Exact versus approximate calculation

The weak-base approximation is usually valid when the percent ionization is small, often under 5%. For 0.137 M sodium hexanoate, the estimated hydroxide concentration is only about 9.85 × 10^-6 M. The percent hydrolysis is therefore:

Percent hydrolysis = (9.85 × 10^-6 / 0.137) × 100 ≈ 0.0072%

That is far below 5%, so the approximation is excellent. Still, a premium calculator should be able to perform the full quadratic solution:

x² + Kb x – KbC = 0

Solving for the positive root gives:

x = (-Kb + √(Kb² + 4KbC)) / 2

Because Kb² is tiny compared with 4KbC, the answer is almost identical to the square-root shortcut. The quadratic method is useful when concentrations are lower, equilibrium constants are larger, or your instructor specifically asks for an exact solution.

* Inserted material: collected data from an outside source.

-- ==== Sys2Proof/Tests/Slice0.lean ====
section
/-! SUPPORT. Small tests: ill-formed commands refused, the manual's worked examples, one or two steps per command, and for every
statement of Certificates/Slice0/Obligations.lean with hypotheses a state and operands that meet them, clause by clause. -/

open Sys2Proof Sys2Proof.Machine

namespace Sys2Proof.Tests

/- One theorem after the other: many kernel evaluations at once would ask for too many threads. -/
set_option Elab.async false

/-! ## Helpers -/

/-- The state a step leaves; the start where it does not go on. -/
def after (c : Instr) (s : State) : State :=
  match exec c s with
  | .next t => t
  | .fault _ => s
  | .refused _ => s

/-- The body of the last response on the outbound list. -/
def answer (s : State) : List Byte := ((s.link.outbound.getLast?).map (·.body)).getD []

/-- Card 7's permit, bound to order 100. -/
def permit7 : Permit := ⟨7, .active, 42, 0x3FF#10, 0, 65535, none, 0, 0, 0, some 100⟩

/-- Compartment 1: 5,000 L of product 1200 on gross, no recipe. -/
def line1 (st : LineState) : Line := ⟨1, 1200, 5000, .gross, none, none, st, 0⟩

/-- Order 100 of card 7 at bay 0. -/
def order100 (st : OrderState) (line : Line) : Order := ⟨100, 7, none, st, some 0, none, [line]⟩

/-- Order 100 posted. -/
def posted100 : Order := ⟨100, 7, none, .posted, none, none, [line1 .opened]⟩

/-- A profile of meter 0 for product 1200, Kn 50,000, with a flat curve. -/
def entry1200 : Entry := ⟨0, 1200, 0, .low, 50000, [⟨100, 100000⟩, ⟨2000, 100000⟩], 90, 200000, 300000, 1880, 5000, 77, 1, false⟩

/-- A segment of order 100, compartment 1, at bay 0, in a phase. -/
def segIn (ph : Phase) : Segment :=
  { freshSegment 100 1 0 .panel 5000000 5000 false with phase := ph }

/-- A flowing segment with profile slot 0 pinned and its period timer running. -/
def segFlow (ph : Phase) : Segment :=
  { segIn ph with counted := true, entry := some 0, calSerial := some 77, periodTimer := some 250 }

/-- Bay 0 in a state with card 7 and order 100. -/
def visiting (st : BayState) (s : State) : State :=
  s.modBay 0 fun x => { x with state := st, card := some 7, boundOrder := some 100 }

/-- Bay 0 with card 7's order 100, its permit, and arm 0 set up for product 1200. -/
def visit (st : BayState) (ost : OrderState) (line : Line) : State :=
  (visiting st { State.reset with permits := [permit7], orders := [order100 ost line] }).modArm 0 fun x =>
    { x with products := [1200] }

/-- The same with the segment on arm 0 and the profile in slot 0. -/
def loading (st : BayState) (g : Segment) : State :=
  let s := (visit st .loading (line1 .active)).modArm 0 fun x => { x with status := .segment g, claim := some 0 }
  (s.setEntry 0 (some entry1200)).modArm 0 id

/-- The same with a second, waiting segment on arm 1. -/
def loading2 (g h : Segment) : State :=
  (loading .loading g).modArm 1 fun x => { x with status := .segment h, claim := some 0 }

/-- Reset with an injector record. -/
def dosingWith (x : Injector) : State := State.reset.modInjector 0 fun _ => x

/-- An injector of class 3 that reaches arm 0. -/
def inj (st : InjectorState) : Injector := { Injector.powerOn with cls := 3, reach := [0], state := st }

/-- A claim on injector 0 for a mandatory first component. -/
def claim0 : Claim := ⟨0, 1, ⟨3, 500, true⟩, 0, false⟩

/-- A fact about every segment, read off each arm. -/
theorem of_all_segs {s : State} {p : Segment → Prop} [DecidablePred p]
    (h : ∀ a : ArmId, (s.seg? a).all (fun g => decide (p g)) = true) : ∀ a g, s.seg? a = some g → p g := by
  intro a g hg
  have := h a
  rw [hg] at this
  simpa using this

/-! ## Ill-formed commands -/

theorem test_wf_body_249 : WellFormed (.permitGet 0 (List.replicate 249 0)) = false := by decide +kernel
theorem test_wf_body_248 : WellFormed (.permitGet 0 (List.replicate 248 0)) = true := by decide +kernel
theorem test_wf_unknown_body_249 : WellFormed (.unknownRequest 0x17 0 (List.replicate 249 0)) = false := by decide +kernel
theorem test_wf_unknown_table_kind : WellFormed (.unknownRequest 0x10 0 []) = false := by decide
theorem test_wf_unknown_free_kind : WellFormed (.unknownRequest 0x17 0 []) = true := by decide
theorem test_wf_card_0 : WellFormed (.card 0 0) = false := by decide
theorem test_wf_card_top : WellFormed (.card 0 4294967295) = false := by decide
theorem test_wf_start_arm_24 : WellFormed (.start 0 24 1) = false := by decide
theorem test_wf_start_compartment_0 : WellFormed (.start 0 0 0) = false := by decide
theorem test_wf_start_compartment_9 : WellFormed (.start 0 0 9) = false := by decide
theorem test_wf_stop_arm_24 : WellFormed (.stop 0 24) = false := by decide
theorem test_wf_start : WellFormed (.start 7 23 8) = true := by decide

/-! ## The queue -/

theorem test_decode_no_row_has_bits : decodeTableWord 8 0x10 = none := by decide
theorem test_step_front : step { State.reset with pending := [.malformedPanelFrame 0] } = .next State.reset := rfl

/-! ## The manual's worked figures -/

/-- 10, worked exchange: the CLOCK GET of tag 0x23, byte by byte, and its response with its check byte. -/
def clockState : State := { State.reset with clock := ⟨3021, 410, 37000⟩ }

theorem test_worked_clock_get_request : Frame.bytes ⟨0x71, 0x23, []⟩ = [0xC3, 0x02, 0x71, 0x23, 0x6A] := by decide +kernel

theorem test_worked_clock_get_response :
    (after (.receiveByte 0x6A false) { clockState with link := { Link.powerOn with
      receiver := .collect 2 [0x71, 0x23], gapTimer := some 50 } }).link.outbound.map Frame.bytes
      = [[0xC3, 0x08, 0xF1, 0x23, 0x00, 0x0B, 0xCD, 0x01, 0x9A, 0x25, 0x4C]] := by decide +kernel

/-- 04, worked period at ordinary values: the profile, the segment and its arm before the expiry. -/
def workedEntry : Entry := { entry1200 with alpha := 1200, curve := [⟨200, 100150⟩, ⟨1000, 100050⟩, ⟨2400, 99980⟩] }

def workedSeg : Segment :=
  { segFlow .high with
    residueI := 30000, residueG := 40000, residueN := 700000, sumTGV := 2913150000, sumGVT := 1198000 }

def workedArm : Arm := { Arm.powerOn 11 with counterA := 260, counterB := 261, sample := some 2437, freshness := some 1400 }

theorem test_worked_period : workedSeg.period1 workedEntry workedArm 1500
    = ⟨260, 261, 5200, 1248, 100038, some 2437, 988756, 5202, 5144⟩ := by decide +kernel

theorem test_worked_period_sums :
    let g := workedSeg.accumulate workedEntry workedArm (workedSeg.period1 workedEntry workedArm 1500) .net
    (g.residueI, g.residueG, g.residueN, g.sumTGV, g.sumGVT, g.holdAge, g.net)
      = (30000, 37600, 208712, 2925827274, 1203202, 0, 5144) := by decide +kernel

/-- 04, worked correction factors at the limits. -/
theorem test_worked_corrections :
    [correction 1200 2437 1500, correction 1250 1499 1500, correction 1250 1501 1500, correction 900 (-1850) 1500,
      correction 2500 7900 1500, correction 2500 (-5000) 2000, correction 0 6500 2000]
      = [988756, 1000013, 999987, 1030150, 850000, 1150000, 1000000] := by decide +kernel

/-- 04, an awkward K-factor: three periods of 500 pulses. -/
theorem test_worked_awkward_kn :
    [volumeStage 500000000 1234567, volumeStage 500000365 1234567, volumeStage 500000730 1234567]
      = [(405, 365), (405, 730), (405, 1095)] ∧ flowRate 405 = 97 := by decide +kernel

/-- 04, the flow-rate clamp. -/
theorem test_worked_flow_clamp : flowRate 50000 = 9999 ∧ meterFactor workedEntry.curve 9999 = 99980 := by decide +kernel

/-- 04, average temperature on a note line, and its litres. -/
theorem test_worked_average : { freshNoteLine (line1 .part) 0 with
      sumTGV := 14259002000, sumGVT := 6000120 }.averageTemp = some 2376
    ∧ litres 6003499 = 6003 ∧ litres 5943499 = 5943 ∧ litres 6003500 = 6004 := by decide +kernel

/-- 03, worked closing sequence: the advance learned. -/
theorem test_worked_learning : learnedAdvance 2000 1640 = 1910 := by decide +kernel

/-- 01, worked allowance sequence: the second start trimmed to what is left, and the first end's charge. -/
theorem test_worked_trim :
    let p := { permit7 with allowance := some 30000, used := 21450 }
    p.reservation 6000000 = some ⟨6000000, 6000, false⟩
      ∧ { p with reserved := 6000 }.reservation 5000000 = some ⟨2550000, 2550, true⟩
      ∧ (Permit.charge 6000 6003612 false { p with reserved := 8550 }).used = 27454
      ∧ (Permit.charge 6000 6003612 false { p with reserved := 8550 }).reserved = 2550 := by decide +kernel

/-- 06, worked overpace: the settle of the first two periods and of the first confirm. -/
def overpace (acc : Nat) (firing queued : Bool) : Nat × Bool × Bool × Nat :=
  let x := { inj .claimed with shotUl := 10000, accNl := acc, firing := firing, queued := queued }.settle
  (x.accNl, x.firing, x.queued, x.owed)

theorem test_worked_overpace : [overpace 20000000 false false, overpace 20000000 true true, overpace 20000000 false true]
      = [(0, true, true, 2), (20000000, true, true, 4), (10000000, true, true, 3)]
    ∧ [capAfter 4 false, capAfter 2 true, capAfter 2 false, capAfter 1 true] = [true, true, false, false] := by decide +kernel

/-- 06, worked write-back: UNDERDOSED of class 3 and of class 7. -/
theorem test_worked_underdosed : underdosedTest 2000060 1875000 25000 = true ∧ underdosedTest 160004 160000 2000 = false := by
  decide +kernel

/-! ## One step of each command

Expected bytes and fields are read off the rules named; tag 0x33 throughout. -/

def putBody : List Byte := [0, 0, 0, 7, 0, 0, 42, 0x03, 0xFF, 0, 0, 0xFF, 0xFF, 0xFF, 0xFF, 0xFF, 0xFF]

theorem test_permitPut_inserted : answer (after (.permitPut 0x33 putBody) State.reset) = [0, 0]
    ∧ (after (.permitPut 0x33 putBody) State.reset).permits = [{ permit7 with boundOrder := none }] := by decide +kernel
theorem test_permitPut_replaced : answer (after (.permitPut 0x33 putBody) (visit .carded .bound (line1 .opened))) = [0, 1] := by
  decide +kernel
theorem test_permitGet : answer (after (.permitGet 0x33 [0, 0, 0, 7]) (visit .carded .bound (line1 .opened)))
    = [0, 0, 0, 0, 7, 0, 0, 42, 0x03, 0xFF, 0, 0, 0xFF, 0xFF, 0xFF, 0xFF, 0xFF, 0xFF, 0, 0, 0, 0, 0, 0, 0, 0, 0, 0, 0, 0, 100] := by
  decide +kernel
theorem test_permitSuspend : ((after (.permitSuspend 0x33 [0, 0, 0, 7]) (visit .carded .bound (line1 .opened))).permits.map
    (·.state)) = [.suspended] := by decide +kernel
theorem test_permitResume : answer (after (.permitResume 0x33 [0, 0, 0, 8]) (visit .carded .bound (line1 .opened))) = [4] := by
  decide +kernel
theorem test_permitUnlock : ((after (.permitUnlock 0x33 [0, 0, 0, 7]) { State.reset with
    permits := [{ permit7 with state := .locked, strikes := 3 }] }).permits.map fun p => (p.state, p.strikes))
    = [(.active, 0)] := by decide +kernel
theorem test_permitRetire_bound : answer (after (.permitRetire 0x33 [0, 0, 0, 7]) (visit .carded .bound (line1 .opened)))
    = [0, 3] := by decide +kernel
theorem test_walk : (answer (after (.walk 0x33 [0, 0, 0, 0]) (visit .carded .bound (line1 .opened)))).take 5 = [0, 0, 0, 0, 7] := by
  decide +kernel

def postBody : List Byte :=
  [0, 0, 0, 100, 0, 0, 0, 7, 0xFF, 1] ++ [1, 0x04, 0xB0, 0, 0, 0x13, 0x88, 0, 0xFF, 0xFF]

theorem test_orderPost : (after (.orderPost 0x33 postBody) State.reset).orders = [posted100] := by decide +kernel
theorem test_orderPost_bad_basis :
    answer (after (.orderPost 0x33 (postBody.set 17 5)) State.reset) = [8] := by decide +kernel
theorem test_orderGet : answer (after (.orderGet 0x33 [0, 0, 0, 100]) (visit .carded .bound (line1 .opened)))
    = [0] ++ [0, 0, 0, 100, 0, 0, 0, 7, 0xFF, 1, 0, 0xFF, 0, 1, 1]
      ++ [1, 0x04, 0xB0, 0, 0, 0x13, 0x88, 0, 0xFF, 0xFF, 0, 0, 0] ++ List.replicate 12 0 := by decide +kernel
theorem test_orderCancel_loading : answer (after (.orderCancel 0x33 [0, 0, 0, 100]) (visit .loading .loading (line1 .opened)))
    = [7, 0] := by decide +kernel
theorem test_orderEnd : ((after (.orderEnd 0x33 [0, 0, 0, 100]) (visit .carded .bound (line1 .opened))).bay 0).state = .idle := by
  decide +kernel
theorem test_bayOpen : ((after (.bayOpen 0x33 [3]) State.reset).bay 3).state = .idle := by decide +kernel
theorem test_bayClose : ((after (.bayClose 0x33 [0]) (loading .loading (segFlow .high))).bay 0).state = .ending := by
  decide +kernel
theorem test_bayGet : answer (after (.bayGet 0x33 [0]) (loading .loading (segFlow .high)))
    = [0, 4, 0, 0, 0, 7, 0, 0, 0, 100, 0, 0, 0, 0, 0, 0, 1] := by decide +kernel
theorem test_holdSet : ((after (.holdSet 0x33 [0, 0x81]) (loading .loading (segFlow .high))).bay 0).holdWindow = some 120000
    ∧ ((after (.holdSet 0x33 [0, 0x81]) (loading .loading (segFlow .high))).seg? 0).map (·.phase) = some .pausing := by
  decide +kernel
theorem test_holdClear : ((after (.holdClear 0x33 [0, 0x01]) ((visit .hold .bound (line1 .opened)).modBay 0 fun x =>
    { x with holdFlags := 1 })).bay 0).state = .carded := by decide +kernel
theorem test_authGrant_late : answer (after (.authGrant 0x33 [0, 0, 0, 0, 100]) State.reset) = [0x0A] := by decide +kernel
theorem test_authDeny : ((after (.authDeny 0x33 [0]) (State.reset.joinReferral 0 7)).bay 0).state = .idle := by decide +kernel
theorem test_referralList : answer (after (.referralList 0x33 []) (State.reset.joinReferral 2 7))
    = [0, 1, 2, 0, 0, 0, 7, 0, 0, 30] := by decide +kernel
theorem test_armSet_swing : ((after (.armSet 0x33 [5, 2, 4, 3, 1, 0x04, 0xB0]) State.reset).arm 5).reach.map (·.val) = [3, 4] := by
  decide +kernel
theorem test_armGet : answer (after (.armGet 0x33 [0]) (visit .carded .bound (line1 .opened)))
    = [0, 1, 0, 0xFF, 1, 0x04, 0xB0, 0, 0, 0, 0, 0, 0, 0, 0xFF] ++ List.replicate 22 0 := by decide +kernel
theorem test_armStart_busy : answer (after (.armStart 0x33 [0, 0, 1]) (loading .loading (segFlow .high))) = [6] := by decide +kernel
theorem test_armStop : ((after (.armStop 0x33 [0]) (loading .loading (segFlow .high))).seg? 0).bind (·.endCause) = some .stopped := by
  decide +kernel
theorem test_armClear : answer (after (.armClear 0x33 [0]) State.reset) = [7, 0] := by decide +kernel

def loadBody : List Byte :=
  [0, 0x04, 0xB0, 0, 0, 0, 0, 0xC3, 0x50, 0, 90, 0, 3, 0x0D, 0x40, 0, 4, 0x93, 0xE0, 0, 0, 0x07, 0x58, 0, 0, 0x13, 0x88, 0, 77, 2]
    ++ [0, 100, 0, 1, 0x86, 0xA0, 0x07, 0xD0, 0, 1, 0x86, 0xA0]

Data table: numerical summary for 0.137 M sodium hexanoate

Quantity	Value	How obtained
Salt concentration	0.137 M	Given problem statement
pKa of hexanoic acid	4.85	Reference value at 25°C
Ka	1.41 × 10^-5	10^-4.85
Kb	7.08 × 10^-10	Kw / Ka
[OH-]	9.85 × 10^-6 M	√(KbC) or quadratic
pOH	5.01	-log[OH-]
pH	8.99	14.00 – pOH
Percent hydrolysis	0.0072%	[OH-] / initial concentration × 100

Common mistakes when solving this problem

1. Treating sodium hexanoate as neutral. The sodium cation does not control the pH here. The hexanoate anion does.
2. Using Ka directly instead of Kb. You need the base hydrolysis constant for the hexanoate ion.
3. Forgetting the relationship Ka × Kb = Kw. This is the key bridge between the weak acid and its conjugate base.
4. Using 14.00 for every temperature without thought. If temperature changes, Kw changes, and pH + pOH may not equal exactly 14.00.
5. Ignoring units and logarithms. pOH and pH are logarithmic quantities and must be handled carefully.

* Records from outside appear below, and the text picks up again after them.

-- ==== Sys2Proof/Word.lean ====
section
/-!
DEFINITION. The word types of the model: a byte as the spec's messages and records hold it, and the sparse table
(keys strictly rising) in which every repeated thing of the device is kept. The operations over them stand in
Sys2Proof/Machine/Tab.lean and Sys2Proof/Machine/Bits.lean.
-/
namespace Sys2Proof

/-- One byte of a value, a message or a record. -/
abbrev Byte := BitVec 8

/-- A sparse table: keys strictly rising, an absent key meaning the reader's default. -/
abbrev Tab (α : Type) := List (Nat × α)

end Sys2Proof
end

How concentration affects the pH

For weak base salts such as sodium hexanoate, higher concentration generally means a somewhat higher pH, but the relationship is not linear. The hydroxide concentration scales approximately with the square root of concentration:

[OH-] ≈ √(KbC)

That means if you quadruple the concentration, hydroxide roughly doubles, not quadruples. This is why pH changes more slowly than many learners expect. For example, dropping the concentration by a factor of 100 does not reduce the pH by 100-fold. Instead, it changes the logarithm of the hydroxide concentration, which moves the pH more moderately.

Practical interpretation of a pH near 9

A pH of about 8.99 indicates a mildly basic solution. This is nowhere near the caustic strength of a strong base like sodium hydroxide, but it is clearly basic enough to matter in analytical methods, extraction chemistry, and buffer-related calculations. Solutions in this range can affect indicator color, extraction efficiency, and the protonation state of weak acids.

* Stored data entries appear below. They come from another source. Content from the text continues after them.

-- ==== Sys2Proof/Syntax.lean ====
section
/-!
DEFINITION. The commands of the block: one constructor of `Instr` for each row of spec/opcode_table.json, with what
comes from outside as its operands, and the small records those operands are made of.
-/
namespace Sys2Proof

/-- What every client message carries beside its body (R102, Table 4-3; R96): the connection it came on, the header
fields VERSION, LENGTH and REQUEST_ID, the SET and QUEUE flags, and the site-time offset of its last byte in the
frame (the stamp of R18). -/
structure Client where
  conn : Nat
  version : Nat
  length : Nat
  reqId : Nat
  shadow : Bool
  queue : Bool
  offset : Nat
  /-- The message's OP where it is none of Table 4-4; `none` where it is the row's own. -/
  badOp : Option Nat
deriving DecidableEq, Repr

/-- The body of a WRITE (Table 4-4): index, sub-index, declared type code and the value's bytes. -/
structure WItem where
  index : Nat
  sub : Nat
  type : Nat
  bytes : List Byte
deriving DecidableEq, Repr

/-- A received PTP Announce (Table 2-2): the sender's identity, the fields the best master clock algorithm compares,
its currentUtcOffset and leap indicators, and the domain. -/
structure Announce where
  clockId : Nat
  priority1 : Nat
  clockClass : Nat
  accuracy : Nat
  variance : Nat
  priority2 : Nat
  stepsRemoved : Nat
  domain : Nat
  utcOffset : Int
  leap61 : Bool
  leap59 : Bool
deriving DecidableEq, Repr

/-- A peer delay message (R31): a request of the neighbour, or its response, which completes an exchange of the device with the path
delay it gives in ns. -/
inductive PdelayMsg where
  | request
  | response (delay : Nat)
deriving DecidableEq, Repr

/-- A frame received on a CAN channel (R135, R138, R141): the channel, whether it is an ISO CAN FD frame with an 11-bit base identifier,
its identifier, its data, and the offset in ns of its start-of-frame bit in the frame of site time. What the message says is read from
the identifier and the data. -/
structure CanRx where
  ch : Fin 4
  iso : Bool
  id : Nat
  data : List Byte
  sof : Nat
deriving DecidableEq, Repr

/-- A two-phase message (R53) as a peer or a Eusor node sends it: the unit reference of its sender (Table 2-6), GROUP_ID and the low 32
bits of the SFN. On the module bus it is the frame it came in, and these are read from the frame (R158). -/
structure TwoPhase where
  unit : Nat
  group : Nat
  sfnLow : Nat
  frame : Option CanRx
deriving DecidableEq, Repr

When a more advanced model is needed

The standard classroom solution assumes ideal dilute behavior, full salt dissociation, negligible water autoionization compared with hydrolysis, and a single equilibrium. In real laboratory systems, several complications can matter:

• Activity coefficients become important at higher ionic strength.
• Temperature changes alter both pKa and Kw.
• Mixed solvents can dramatically shift acid-base behavior.
• Impurities or dissolved carbon dioxide can perturb measured pH.
• Very dilute solutions may require a stricter treatment of water autoionization.

For ordinary coursework and most standard aqueous exercises, though, the weak-base hydrolysis model is the correct and expected approach.

Recommended reference sources

If you want deeper background on pH, acid-base constants, and laboratory standards, these authoritative references are useful:

• NIST pH standards and measurement guidance
• U.S. EPA overview of pH and aqueous chemistry significance
• University of Washington chemistry resources and instructional materials

Final answer

Using a concentration of 0.137 M sodium hexanoate and a typical pKa of 4.85 for hexanoic acid at 25°C, the calculated solution pH is:

pH ≈ 8.99

The path to that answer is straightforward: identify hexanoate as a weak base, convert pKa to Ka, convert Ka to Kb, solve for hydroxide concentration, then calculate pOH and pH. If you use the calculator above, you can also explore how the result changes with different assumed pKa values or temperatures.